- Born: 1962 (age 63–64)
- Awards: Henry Wilde Prize in Philosophy (1985)

Education
- Education: University of Oxford (DPhil)
- Thesis: The context of experience (1992)
- Doctoral advisor: Paul Snowdon

Philosophical work
- Era: 21st-century philosophy
- Region: Western philosophy
- School: Analytic
- Institutions: University of Oxford
- Main interests: Philosophy of mind
- Notable ideas: Naïve realism

= Michael G. F. Martin =

British philosopher

Michael Gerard Fitzgerald Martin (born 1962) is a British philosopher who is currently Wilde Professor of Mental Philosophy at the University of Oxford and Mills Adjunct Professor of Philosophy at UC Berkeley.

==Education and career==

Martin studied at Oxford University where he won The Henry Wilde Prize in Philosophy in 1985 and earned his D.Phil. in 1992 under the supervision of Paul Snowdon.
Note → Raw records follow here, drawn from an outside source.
-- ==== Sys2Proof/Certificates/Slice0/Obligations.lean ====
section
/-!
DEFINITION. The statements for the provers, in the order of OBLIGATIONS.json: the step, power-on and the
encodings; the image load; the frame path; the management requests; the timers; the invariants and the laws of
the queues.
-/

open Sys2Proof Sys2Proof.Machine

/-! ### The step, power-on and the encodings -/

/-- A step with a command waiting is that command's meaning, on the state with the queue's rest. -/
def Obligations.StepTakesFront : Prop :=
  ∀ (c : Instr) (rest : List Instr) (s : State), s.pending = c :: rest →
    step s = exec c { s with pending := rest }

/-- MODEL'S CHOICE (log 3, log 5, log 42). With no command waiting: what the proof scan has handed over and is still
on its way arrives; with nothing on its way, while an expiry is due, one of the due ones joins the queue and no time
passes; otherwise one millisecond passes (R1), every running timer counts it, and nothing else happens. -/
def Obligations.IdleStepIsATick : Prop :=
  ∀ s : State, s.pending = [] →
    (s.handed ≠ [] → step s = .next s.takeHanded)
    ∧ (s.handed = [] → s.dueCommands ≠ [] → ∃ c ∈ s.dueCommands,
      step s = .next { s with pending := [c], freeCount := s.freeCount + 1 })
    ∧ (s.handed = [] → s.dueCommands = [] → ∃ t : State, step s = .next t
      ∧ t = { s with
          partTime := s.partTime + 1
          linkTimer := s.linkTimer.count 1
          visitTimer := s.visitTimer.count 1
          nodes := Table.each (fun _ e => { e with silence := e.silence.count 1 }) s.nodes
          headers := t.headers
          rounds := t.rounds }
      ∧ (∀ h, t.header h = { s.header h with
          hold := (s.header h).hold.count 1
          maximum := (s.header h).maximum.count 1 })
      ∧ ∀ k, t.round k = { (s.round k).count 1 with
          holdAcc := if s.inSpec k then max (s.round k).holdAcc (min ((s.round k).holdAcc + 1) (s.holdTime k))
            else (s.round k).holdAcc })

/-- The state right after power-on (R199 and the rules its table names). MODEL'S CHOICE (log 42): nothing is on its way
from the proof scan. -/
def Obligations.ResetState : Prop :=
  State.reset.partTime = 0
  ∧ State.reset.config = ⟨250, 500, 300, 50, 50, 600, 900, 500, 300, 30, 120, 200, 100, 300, 0⟩
  ∧ State.reset.nodes = [] ∧ State.reset.segments = [] ∧ State.reset.valves = [] ∧ State.reset.drives = []
  ∧ State.reset.points = [] ∧ State.reset.routes = [] ∧ State.reset.recipes = []
  ∧ (∀ st, State.reset.station st = ⟨none, none, false, []⟩)
  ∧ (∀ h, State.reset.header h = ⟨none, .drain, none, .steady, ⟨.stopped, 0, 0⟩, ⟨.stopped, 0, 0⟩⟩)
  ∧ (∀ k, (State.reset.round k).asAtPowerOn) ∧ State.reset.claimQueue = []
  ∧ State.reset.linkTimer.mode = .stopped ∧ State.reset.linkSilent = false ∧ State.reset.rxU = []
  ∧ State.reset.rxF = [] ∧ State.reset.scanPointer = none ∧ State.reset.visitTimer = ⟨.running, 0, 50⟩
  ∧ State.reset.handed = []
  ∧ State.reset.bufferHeld = false ∧ State.reset.staging = none ∧ State.reset.events = []
  ∧ State.reset.overflow = false ∧ State.reset.lastFetch = none ∧ State.reset.loader = .awaitHeader

/-- POWER_ON gives every block its power-on values (R199), whatever the state; the waiting commands and the
counter of free values, the model's own fields, stay. -/
def Obligations.PowerOnResets : Prop :=
  ∀ s : State, exec .powerOn s = .next { State.reset with pending := s.pending, freeCount := s.freeCount }

/-- A frame is good exactly when it is some fields of at most 240 payload octets sealed (R144, R206). -/
def Obligations.GoodFramesAreSealedFields : Prop :=
  ∀ (l : List Octet) (f : Frame), readFrame l = some f ↔ f.payload.length ≤ 240 ∧ l = f.seal

/-- Every request of a form R208 gives is read back from its octets, with every operand at every value. -/
def Obligations.RequestsReadBack : Prop :=
  ∀ (tag : Octet) (r : Request), r.wf = true → parseRequest (tag :: requestOctets r) = some r

/-- A management request that arrives on port U as a good frame to the own address is the request's command
(R145, R182, R183), for every well-formed request of the table. That the row is the frame's arrival is the MODEL'S
reading of the table (log 6, DEDUCED). -/
def Obligations.RequestFrameIsItsCommand : Prop :=
  ∀ (i : Instr) (a : Ask) (r : Request) (s : State) (octets : List Octet),
    i.request? = some (a, r) → i.wf = true →
    s.rxU ++ octets = (requestFrame s.config.ownAddress a r).seal →
    exec (.frameArrivalU octets) s = exec i s

/-- R6's judgement of a configuration record: it passes exactly when every field lies in its range and the mask
names none of FAULT, SEGREGATION_BREACH, IMAGE_BAD and RESTARTED, the kinds at positions 3, 10, 19 and 20. A
record whose fields pass and whose mask does not is UNMASKABLE. -/
def Obligations.ConfigRecordJudgement : Prop :=
  ∀ c : ConfigRecord,
    let ranges :=
      240 ≤ c.ownAddress.toNat ∧ c.ownAddress.toNat ≤ 254
      ∧ 100 ≤ c.linkSilence.toNat ∧ c.linkSilence.toNat ≤ 5000
      ∧ 50 ≤ c.nodeSilence.toNat ∧ c.nodeSilence.toNat ≤ 5000
      ∧ (c.visitPeriod = 25 ∨ c.visitPeriod = 50 ∨ c.visitPeriod = 100 ∨ c.visitPeriod = 200)
      ∧ 1 ≤ c.lockTravel.toNat ∧ c.lockTravel.toNat ≤ 600
      ∧ 1 ≤ c.ageB.toNat ∧ c.ageB.toNat ≤ 3600 ∧ 1 ≤ c.ageC.toNat ∧ c.ageC.toNat ≤ 3600
      ∧ 1 ≤ c.causticLimit.toNat ∧ c.causticLimit.toNat ≤ 20000
      ∧ 1 ≤ c.acidLimit.toNat ∧ c.acidLimit.toNat ≤ 20000
      ∧ 1 ≤ c.interfaceHold.toNat ∧ c.interfaceHold.toNat ≤ 600
      ∧ 1 ≤ c.interfaceMax.toNat ∧ c.interfaceMax.toNat ≤ 3600
      ∧ c.drainFlow.toNat ≤ 60000
      ∧ 1 ≤ c.drainHold.toNat ∧ c.drainHold.toNat ≤ 600
      ∧ 1 ≤ c.drainMax.toNat ∧ c.drainMax.toNat ≤ 3600
      ∧ c.eventMask.toNat < 2 ^ 20
    let unmaskable := c.eventMask.getLsbD 2 || c.eventMask.getLsbD 9 || c.eventMask.getLsbD 18
      || c.eventMask.getLsbD 19
    (configFailure c = none ↔ ranges ∧ unmaskable = false)
    ∧ (ranges → unmaskable = true → ∃ n, configFailure c = some ⟨.unmaskable, n⟩)
    ∧ (¬ranges → ∃ n, configFailure c = some ⟨.range, n⟩)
He joined the faculty at University College London in 1992, and was promoted to Professor of Philosophy there in 2002. He became Wilde Professor of Mental Philosophy in 2018, succeeding Martin Davies, who retired.

==Philosophical work==

Martin works in philosophy of mind, specifically perception. He defends "naive realism", "the view that perception constitutively involves relations of awareness of the ordinary, mind-independent world around us."